ENTRIES SHOWN:
/-- EPOCH_CLOSE_INJECT (R188, R189). A loss of a logical epoch at most L stays known: R188 has every later close say so
too, and with it the repeats of R191 (R204). -/
def execEpochCloseInject (n : Slot) (g : GroupId) (s : State) : Host.Outcome State Fault Refusal :=
  let q := grpOf (nif s n) g
  .next (match (if niRuns s n && !(nif s n).closed && herdReachable s then q.close else none) with
    | none => s
    | some c =>
      if c.wait.isEmpty && lepLe c.lep (lepAdd q.cm 16) then
        let s := updN s n (fun x =>
          let x := queueSkm x (closePkt n g c.inexact c.lep)
          closeAnswer { x with groups := tupd x.groups g (fun q => { q with
            k := c.lep, close := none, lastInexact := c.inexact }) } c.req .ok (if c.inexact then 1 else 0))
        processStore (dropDiscarded s n) n
      else s)

/-- CLOSE_REPEAT (R191, R211): at a tick whose epoch modulo 64 is 32, once for each. -/
def execCloseRepeat (n : Slot) (s : State) : Host.Outcome State Fault Refusal :=
  .next (if niRuns s n && !(nif s n).closed && herdReachable s && (nif s n).repeatDue then
      (List.finRange 32).foldl (fun s g =>
        let q := grpOf (nif s n) g
        if q.member && q.state == .active && lepLt q.cm q.k then
          updN s n (fun x => queueSkm x (closePkt n g q.lastInexact q.k))
        else s) (updN s n (fun x => { x with repeatDue := false }))
    else s)

/-- Coordinator's view of a group. -/
def updCo (s : State) (g : GroupId) (f : CoGroup → CoGroup) : State :=
  updHerd s (fun h => { h with groups := tupd h.groups g f })

/-- EPOCH_CLOSE_ARRIVAL (R191): slot 188's NI consumes the close at its ejection latch. -/
def execEpochCloseArrival (s : State) : Host.Outcome State Fault Refusal :=
  .next (if !niRuns s herdSlot then s
    else withFront s herdSlot 6 (fun pkt =>
      let h := hd pkt
      if fOp h != opEpochClose then s
      else
        let s := ejPop s herdSlot 6 pkt.length
        let (s, pkt) := checkIn s herdSlot pkt
        let w := word (hd pkt) 0
        let g : GroupId := Fin.ofNat 32 (field w 0 5)
        let l := field w 16 48
        let c := tget s.herd.groups g
        let src : Slot := Fin.ofNat 192 (fSrc h)
        if c.state == .active && c.members.getLsbD src.val then
          updCo s g (fun c => { c with
            ks := tupd c.ks src (fun k => if lepLt k l then l else k)
            inexact := if w.getLsbD 5 && !c.inexact.contains l then c.inexact ++ [l] else c.inexact })
        else s))

/-! ### The coordinator (R192, R193) -/

def maskSlots (m : BitVec 192) : List Slot := (List.finRange 192).filter (fun n => m.getLsbD n.val)

/-- The smallest K of a group's members. -/
def minK (c : CoGroup) : Option Nat :=
  (maskSlots c.members).foldl (fun acc n => match acc with
    | none => some (tget c.ks n)
    | some k => some (if lepLt (tget c.ks n) k then tget c.ks n else k)) none

/-- CM_COMMIT (R190). -/
def commitPkt (dest : Slot) (g : GroupId) (l q : Nat) (inexact : Bool) : Packet :=
  [mkFlit (mkCtl dest.val 188 6 opCmCommit)
    [BitVec.ofNat 64 (g.val + inexact.toNat * 32 + l * 2 ^ 16), BitVec.ofNat 64 (q % 2 ^ 48)]]

/-- Send a commit to MEMBERS ∪ TARGETS, within the epoch's budget; none when it does not fit. -/
def sendCommit (s : State) (g : GroupId) (l q : Nat) (inexact : Bool) : Option State :=
  let c := tget s.herd.groups g
  let to_ := maskSlots (c.members ||| c.targets)
  if to_.length ≤ s.herd.commitLeft then
    let s := updHerd s (fun h => { h with commitLeft := h.commitLeft - to_.length })
    some (to_.foldl (fun s d => updN s herdSlot (fun x => queueSkm x (commitPkt d g l q inexact))) s)
  else none

/-- Commit one group at tick `t`, when its smallest K exceeds C and its broadcast fits the epoch's budget; it is deferred
otherwise. -/
def commitGroup (s : State) (t : Nat) (g : GroupId) : State :=
  let c := tget s.herd.groups g
  match (if c.state == .active then minK c else none) with
  | none => s
  | some k =>
    if !lepLt c.c k then s
    else
      let inexact := c.inexact.any (fun l => lepLt c.c l && lepLe l k)
      match sendCommit s g k (t + 1) inexact with
      | none => s
      | some s =>
        let s := updCo s g (fun c => { c with
          c := k, lastCommit := some (k, t + 1, inexact), inexact := c.inexact.filter (fun l => !lepLe l k) })
        let s := updHerd s (fun h => { h with served := g.val })
        let s := if c.notify then repGroup s g .curdCommit inexact.toNat k else s
        if inexact then repGroup s g .curdInexact 0 k else s

/-- The coordinator at its arrival of tick `t` (R192): groups in turn after the last served; one whose broadcast does
not fit is deferred whole, and those behind it go on. -/
def coordTick (s : State) (t : Nat) : State :=
  let s := updHerd s (fun h => { h with commitLeft := 896 })
  if !herdReachable s then s
  else
    let order := (List.range 32).map (fun i => (Fin.ofNat 32 (s.herd.served + 1 + i) : GroupId))
    order.foldl (fun s g => commitGroup s t g) s

/-- COMMIT_REPEAT (R192): at ticks whose epoch modulo 64 is 0. -/
def execCommitRepeat (s : State) : Host.Outcome State Fault Refusal :=
  .next (if herdRuns s && herdReachable s && s.herd.epoch % 64 == 0 then
      (List.finRange 32).foldl (fun s g =>
        let c := tget s.herd.groups g
        match (if c.state == .active then c.lastCommit else none) with
        | some (l, q, i) => (sendCommit s g l q i).getD s
        | none => s) s
    else s)

/-- CM_COMMIT (R193): an NI takes the commit at its ejection latch. -/
def execCmCommit (n : Slot) (s : State) : Host.Outcome State Fault Refusal :=
  .next (if !niRuns s n then s
    else withFront s n 6 (fun pkt =>
      if fOp (hd pkt) != opCmCommit then s
      else
        let s := ejPop s n 6 pkt.length
        let (s, pkt) := checkIn s n pkt
        let w := word (hd pkt) 0
        let g : GroupId := Fin.ofNat 32 (field w 0 5)
        let l := field w 16 48
        let rel := field (word (hd pkt) 1) 0 48
        let e := epochN s n
        let q := grpOf (nif s n) g
        if q.state != .active then s
        else
          let fresh (held : Nat) (p : List (Nat × Nat)) : Bool := lepLt held l && p.all (fun c => lepLt c.1 l)
          let top := if lepLt q.ct q.through then q.through else q.ct
          let newM := q.member && fresh q.cm q.cmNext
          let held := (nif s n).tags.filter (fun t => ageHeld (nif s n) t)
          let s := updG s n g (fun q => { q with
            cmNext := if newM then q.cmNext ++ [(l, max (rel + 1) (e + 1))] else q.cmNext
            relNext := if q.target && fresh top q.relNext then q.relNext ++ [(l, max rel (e + 1))] else q.relNext })
          -- R184: the ages of staged atomics through L run again
          if newM then
            updN s n (fun x => { x with tags := x.tags.map (fun t =>
              if t.canon.any (fun c => c.1 == g && lepLe c.2 l) && held.any (fun h => h.tag == t.tag) then
                { t with epoch := e } else t) })
          else s))

/-- CURD_MEMBER_COMMIT (R193): C_m at the first tick at or after Q + 1. -/
def execCurdMemberCommit (n : Slot) (g : GroupId) (s : State) : Host.Outcome State Fault Refusal :=
  let q := grpOf (nif s n) g
  let due := q.cmNext.filter (fun c => decide (c.2 ≤ epochN s n))
  .next (if niRuns s n && q.state == .active && !due.isEmpty then
      processStore (updG s n g (fun q => { q with
        cm := due.foldl (fun m c => if lepLt m c.1 then c.1 else m) q.cm
        cmNext := q.cmNext.filter (fun c => !decide (c.2 ≤ epochN s n)) })) n
    else s)

/-! ### A group that leaves ACTIVE (R180, R184, R528) -/

/-- An NI takes up the state of a group that the Herdsman relays (R184, R528); a group that does not name it is
DISABLED there. The tags of staged atomics whose ages were held run again from zero (R184). DESIGN CHOICE: a close
that waits at step 5 when its ACTIVE group is disabled is completed POISON with AUX 0xFFFF and logged as
CURD_CLOSE_ORDER, as R188 has it for a close from a non-member; and the disable of a FAILED group drops its staged
entries and Vat records of logical epochs at or below C too, which R180 leaves unsaid, and does not count them. -/
def takeGroupState (s : State) (n : Slot) (g : GroupId) : State :=
  let co := tget s.herd.groups g
  let st := if co.members.getLsbD n.val || co.targets.getLsbD n.val then co.state else .disabled
  let q := grpOf (nif s n) g
  if q.state == .active && st != .active then
    let e := epochN s n
    -- a held close is refused with the group (R528)
    let s := match q.close with
      | some c =>
        repCurd (dropDiscarded (updN s n (fun x => closeAnswer x c.req .poison 0xFFFF)) n) n
          (if st == .failed then .curdFailed else .curdCloseOrder) g n.val c.lep
      | none => s
    let s := updN s n (fun x => { x with
      tags := x.tags.map (fun t =>
        if ageHeld x t && t.canon.any (fun c => c.1 == g) then { t with epoch := e } else t) })
    let s := if st == .failed then
        updG s n g (fun q => { q with state := .failed, close := none, pass := none, releasing := none })
      else updN s n (fun x => { x with
        groups := tupd x.groups g (fun _ => NiGroup.reset), stage := x.stage.filter (fun e => e.group != g) })
    processStore (serveWaiting s n) n
  else if q.state == .failed && st == .disabled then
    updN s n (fun x => { x with
      groups := tupd x.groups g (fun _ => NiGroup.reset), stage := x.stage.filter (fun e => e.group != g) })
  else s

/-- GROUP_STATE_CHANGE (R184, R528): the relayed state of a group reaches an NI. -/
def execGroupStateChange (n : Slot) (g : GroupId) (s : State) : Host.Outcome State Fault Refusal :=
  .next (if niRuns s n && niReached s n then takeGroupState s n g else s)

end Sys2Proof.Machine
end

THE PROBLEM:
Among the records above, which lines hold the word "ejPop"? Copy each one.

OUTPUT FOR THIS TASK:
        let s := ejPop s herdSlot 6 pkt.length
        let s := ejPop s n 6 pkt.length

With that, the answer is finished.